Salah satu hal yang paling Tasya sukai dari menjadi content creator adalah fleksibilitas waktu. Ia dapat mengatur aktivitas dengan lebih leluasa tanpa tekanan seperti yang mungkin dirasakan dalam pekerjaan sebelumnya.
Karena membuat konten juga berkaitan dengan hobinya dalam fotografi dan fashion, proses tersebut terasa menyenangkan baginya.
Tentu perjalanan sebagai content creator tidak selalu berjalan mulus. Ada kalanya Tasya merasa stuck, kehilangan mood, atau bahkan malas membuat konten.
Namun, ia belajar bahwa tidak setiap hari harus selalu produktif. Ada kalanya seseorang memang membutuhkan waktu untuk berhenti sejenak dan mengembalikan energi.
Bagi Tasya, konsep enjoyable life sebenarnya sederhana: jangan terlalu memikirkan sesuatu yang berada di luar kendali kita. Ia memilih untuk lebih banyak bersyukur, menikmati hal-hal kecil yang sudah dimiliki, dan tidak membandingkan kehidupan sendiri dengan kehidupan orang lain.
Menurutnya, setiap orang memiliki perjalanan dan waktunya masing-masing. Apa yang terlihat indah dari kehidupan orang lain belum tentu menggambarkan keseluruhan cerita mereka.
Karena itu, daripada terus membandingkan diri, lebih baik belajar menghargai apa yang sudah dimiliki dan menikmati proses kehidupan sendiri.
Ke depan, Tasya memiliki harapan agar selalu diberikan kesehatan dan kebahagiaan, baik secara lahir maupun batin. Ia juga berharap rezekinya selalu dilancarkan sehingga dapat membantu orang-orang yang membutuhkan.

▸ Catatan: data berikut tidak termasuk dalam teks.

-- ==== Sys2Proof/Tests/Slice0.lean ====
section
/-! SUPPORT. Small tests: expected values are those of spec/30 R51, spec/95 and the rules' own examples. Also a witness for
every hypothesis of the statements. -/

namespace Sys2Proof.Tests

open Sys2Proof Sys2Proof.Machine

/-! ### WellFormed refuses an ill-formed term for each check (R48, R55) -/

theorem test_fam_seven_refused : (WordFields.mk 7 0 0 0).famOk = false := by decide
theorem test_form_three_refused : (WordFields.mk 0 3 0 0).formOk = false := by decide
theorem test_reg_seven_refused : (WordFields.mk 0 0 7 0).regOk = false := by decide
theorem test_reg_in_immediate_refused : (WordFields.mk 0 1 1 0).regOk = false := by decide
theorem test_reg_in_indirect_refused : (WordFields.mk 6 2 1 0).regOk = false := by decide
theorem test_imm_in_register_refused : (WordFields.mk 0 0 0 1).immOk = false := by decide
theorem test_imm_in_indirect_refused : (WordFields.mk 6 2 0 1).immOk = false := by decide
theorem test_fields_wellFormed : (WordFields.mk 6 0 6 0).wellFormed = true ∧ (WordFields.mk 5 1 0 0xFF).wellFormed = true := by decide
theorem test_store_top_refused : (StoreFields.mk 1 0 0).wellFormed = false := by decide
theorem test_store_wellFormed : (StoreFields.mk 0 7 0xFF).wellFormed = true := by decide

/-! ### Decoding: one word for each constructor, written from R51's bit pattern `fam form reg imm` -/

theorem test_decode_addReg : decodeWord 0b000_00_110_00000000#16 = .ok (.addReg .l) := by decide
theorem test_decode_addImm : decodeWord 0b000_01_000_11100110#16 = .ok (.addImm 230) := by decide
theorem test_decode_addInd : decodeWord 0b000_10_000_00000000#16 = .ok .addInd := by decide
theorem test_decode_adcReg : decodeWord 0b001_00_100_00000000#16 = .ok (.adcReg .e) := by decide
theorem test_decode_adcImm : decodeWord 0b001_01_000_11100101#16 = .ok (.adcImm 229) := by decide
theorem test_decode_adcInd : decodeWord 0b001_10_000_00000000#16 = .ok .adcInd := by decide
theorem test_decode_subReg : decodeWord 0b010_00_101_00000000#16 = .ok (.subReg .h) := by decide
theorem test_decode_subImm : decodeWord 0b010_01_000_10000001#16 = .ok (.subImm 0x81) := by decide
theorem test_decode_subInd : decodeWord 0b010_10_000_00000000#16 = .ok .subInd := by decide
theorem test_decode_sbcReg : decodeWord 0b011_00_011_00000000#16 = .ok (.sbcReg .d) := by decide
theorem test_decode_sbcImm : decodeWord 0b011_01_000_00101010#16 = .ok (.sbcImm 0x2A) := by decide
theorem test_decode_sbcInd : decodeWord 0b011_10_000_00000000#16 = .ok .sbcInd := by decide
theorem test_decode_andReg : decodeWord 0b100_00_001_00000000#16 = .ok (.andReg .b) := by decide
theorem test_decode_andImm : decodeWord 0b100_01_000_00001111#16 = .ok (.andImm 0x0F) := by decide
theorem test_decode_andInd : decodeWord 0b100_10_000_00000000#16 = .ok .andInd := by decide
theorem test_decode_orReg : decodeWord 0b101_00_010_00000000#16 = .ok (.orReg .c) := by decide
theorem test_decode_orImm : decodeWord 0b101_01_000_11111111#16 = .ok (.orImm 0xFF) := by decide
theorem test_decode_orInd : decodeWord 0b101_10_000_00000000#16 = .ok .orInd := by decide
theorem test_decode_xorReg : decodeWord 0b110_00_000_00000000#16 = .ok (.xorReg .a) := by decide
theorem test_decode_xorImm : decodeWord 0b110_01_000_11111111#16 = .ok (.xorImm 0xFF) := by decide
theorem test_decode_xorInd : decodeWord 0b110_10_000_00000000#16 = .ok .xorInd := by decide

/-- Reserved words of spec/95 section 2.6. -/
theorem test_decode_reserved :
    decodeWord 0xFFFF#16 = .error .reservedFamily ∧ decodeWord 0xD800#16 = .error .reservedForm ∧
    decodeWord 0x0700#16 = .error .badRegisterForm ∧ decodeWord 0x0101#16 = .error .badRegisterForm ∧
    decodeWord 0x0900#16 = .error .badImmediateForm ∧ decodeWord 0x1001#16 = .error .badIndirectForm ∧
    decodeWord 0x1100#16 = .error .badIndirectForm := by decide

/-- Words of R55's examples. -/
theorem test_decode_store :
    decodeStoreWord 0x00F4#16 = .ok ⟨.reg .a, 244⟩ ∧ decodeStoreWord 0x0601#16 = .ok ⟨.reg .l, 1⟩ ∧
    decodeStoreWord 0x0710#16 = .ok ⟨.flags, 0x10⟩ ∧ decodeStoreWord 0x0800#16 = .error .reservedStoreWord := by decide

theorem test_decodeTableWord : decodeTableWord 16 0x4500 = some (.subReg .h) ∧ decodeTableWord 16 0xE000 = none := by decide

/-! ### One instruction on a small state -/

/-- Registers A and B, the flag byte, nothing presented. -/
def st (a b f : Byte) : State := ⟨{ Regs.zero with a := a, b := b }, Flags.decode f, []⟩

/-- A, B and the flag byte of a next state. -/
def abf : Host.Outcome State Fault Refusal → Option (Byte × Byte × Byte)
  | .next s => some (s.load .a, s.load .b, s.flags.encode)
  | .fault _ => none
  | .refused _ => none

/-- R81's example. -/
theorem test_addReg : abf (exec (.addReg .b) (st 0x3A 0xC6 0x50)) = some (0x00, 0xC6, 0xB0) := by decide
/-- S1. -/
theorem test_addImm : abf (exec (.addImm 230) (st 0xF4 0 0x10)) = some (0xDA, 0, 0x10) := by decide
/-- R82's example. -/
theorem test_addInd : abf (exec .addInd (st 0x12 0 0x50)) = some (0x12, 0, 0x50) := by decide
/-- spec/95 section 2.4: the accumulator as its own operand. -/
theorem test_addReg_self : abf (exec (.addReg .a) (st 0x80 0 0x00)) = some (0x00, 0, 0x90) := by decide
/-- P3, step 12. -/
theorem test_adcReg : abf (exec (.adcReg .b) (st 0xF0 0x3C 0x10)) = some (0x2D, 0x3C, 0x10) := by decide
/-- S3. -/
theorem test_adcImm : abf (exec (.adcImm 229) (st 0xF4 0 0x10)) = some (0xDA, 0, 0x10) := by decide
/-- R83: overflow in the second step only. -/
theorem test_adcImm_second_step : abf (exec (.adcImm 0) (st 0xFF 0 0x10)) = some (0x00, 0, 0xB0) := by decide
/-- R85's example. -/
theorem test_adcInd : abf (exec .adcInd (st 0xFF 0 0x10)) = some (0xFF, 0, 0x10) := by decide
/-- S4: the half-carry is not a borrow. -/
theorem test_subReg_self : abf (exec (.subReg .a) (st 0xFF 0 0x00)) = some (0x00, 0, 0xE0) := by decide
/-- P7, step 2. -/
theorem test_subReg : abf (exec (.subReg .b) (st 0x00 0xE6 0x00)) = some (0x1A, 0xE6, 0x50) := by decide
/-- S2. -/
theorem test_subImm : abf (exec (.subImm 230) (st 0x02 0 0xF0)) = some (0x1C, 0, 0x50) := by decide
/-- R90: half-carry with no nibble borrow. -/
theorem test_subImm_half : abf (exec (.subImm 1) (st 0x0F 0 0x00)) = some (0x0E, 0, 0x60) := by decide
/-- R92's example. -/
theorem test_subInd : abf (exec .subInd (st 0x12 0 0x00)) = some (0x12, 0, 0x00) := by decide
/-- R94's example, on B. -/
theorem test_sbcReg : abf (exec (.sbcReg .b) (st 0x3B 0x4F 0x00)) = some (0xEC, 0x4F, 0x70) := by decide
/-- R93: all four flags; a byte-wide `n + cin` would lose the borrow. -/
theorem test_sbcImm_all_flags : abf (exec (.sbcImm 0xFF) (st 0x00 0 0x10)) = some (0x00, 0, 0xF0) := by decide
/-- R93's example. -/
theorem test_sbcImm : abf (exec (.sbcImm 0x2A) (st 0x3B 0 0x10)) = some (0x10, 0, 0x60) := by decide
/-- R95's example. -/
theorem test_sbcInd : abf (exec .sbcInd (st 0x00 0 0x10)) = some (0x00, 0, 0x10) := by decide
/-- R100's example. -/
theorem test_andReg : abf (exec (.andReg .b) (st 0xF0 0x3C 0x10)) = some (0xF0, 0x3C, 0x10) := by decide
/-- R101: `AND #0` does not clear A. -/
theorem test_andImm : abf (exec (.andImm 0) (st 0xAA 0 0x10)) = some (0xAA, 0, 0x10) := by decide
theorem test_andInd : abf (exec .andInd (st 0xAA 0 0x10)) = some (0xAA, 0, 0x10) := by decide
/-- R103's example, on B. -/
theorem test_orReg : abf (exec (.orReg .b) (st 0x0F 0xF0 0x10)) = some (0x0F, 0xF0, 0x10) := by decide
/-- R104's example. -/
theorem test_orImm : abf (exec (.orImm 0xFF) (st 0x00 0 0x80)) = some (0x00, 0, 0x80) := by decide
theorem test_orInd : abf (exec .orInd (st 0x00 0 0x80)) = some (0x00, 0, 0x80) := by decide
/-- R106's example. -/
theorem test_xorReg : abf (exec (.xorReg .a) (st 0x5A 0 0x00)) = some (0x5A, 0, 0x00) := by decide
/-- R107's example. -/
theorem test_xorImm : abf (exec (.xorImm 0xFF) (st 0x5A 0 0x00)) = some (0x5A, 0, 0x00) := by decide
theorem test_xorInd : abf (exec .xorInd (st 0x5A 0 0x00)) = some (0x5A, 0, 0x00) := by decide

/-! ### One clock (spec/95 sections 2.7 and 2.8) -/

theorem test_store_register : abf (step ((st 0 0 0x10).present (.store 0x01E6))) = some (0, 0xE6, 0x10) := by decide
theorem test_store_flags : abf (step ((st 0xF4 0xE6 0).present (.store 0x07FF))) = some (0xF4, 0xE6, 0xF0) := by decide
theorem test_reserved_store_word : abf (step ((st 0xF4 0xE6 0x10).present (.store 0x80F4))) = some (0xF4, 0xE6, 0x10) := by decide
theorem test_reserved_instruction_word : abf (step ((st 0xF4 0xE6 0x10).present (.execute 0xE000))) = some (0xF4, 0xE6, 0x10) := by decide
theorem test_idle_ignores_word :
    abf (step ((st 0xF4 0 0x10).present ⟨false, false, .execute, 0xFFFF, 0⟩)) = some (0xF4, 0, 0x10) := by decide
theorem test_reset_beats_add : abf (step ((st 0x12 0xE6 0x50).present ⟨true, true, .execute, 0x0801, 0⟩)) = some (0, 0, 0) := by decide
theorem test_invalid_in_reset_clock : (Inputs.mk true true .execute 0xE000 0).cmdInvalid = true := by decide
theorem test_invalid_not_when_idle : (Inputs.mk false false .execute 0xFFFF 0).cmdInvalid = false := by decide
theorem test_read_port : (st 0xF4 0xE6 0xFF).readPort 1 = 0xE6 ∧ (st 0xF4 0xE6 0xFF).readPort 7 = 0xF0 := by decide
theorem test_withFetchWord : abf (step (State.reset.withFetchWord 16 0x2800)) = some (0, 0, 0x80) := by decide
theorem test_strict_stops :
    strictStep ((st 0 0 0).present (.execute 0x0101)) = .fault (.reservedWord .execute 0x0101) := by rfl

Selain itu, ia ingin segala urusan yang dijalani dimudahkan dan diberikan jalan untuk mencapai berbagai hal yang ia inginkan.
Bagi Tasya, hidup bukan hanya tentang mendapatkan apa yang diinginkan, tetapi juga tentang belajar percaya bahwa setiap hal memiliki waktunya sendiri.
Apa yang belum diberikan hari ini bukan berarti tidak akan pernah datang. Bisa jadi, Tuhan sedang menyiapkan sesuatu yang jauh lebih baik.
“Be grateful for what Allah has given you, and trust Him with what He hasn’t.
Karena terkadang, rencana Allah mungkin terlihat berbeda dari apa yang kita mau, but trust me, His plan will always lead you to something better than you could’ve imagined.”
Perjalanan Tasya mengajarkan bahwa terkadang perubahan yang awalnya tidak kita rencanakan justru dapat membawa kita menuju kesempatan baru.
Yang terpenting adalah tetap bersyukur, percaya pada proses, dan menjalani setiap fase dengan hati yang lebih tenang.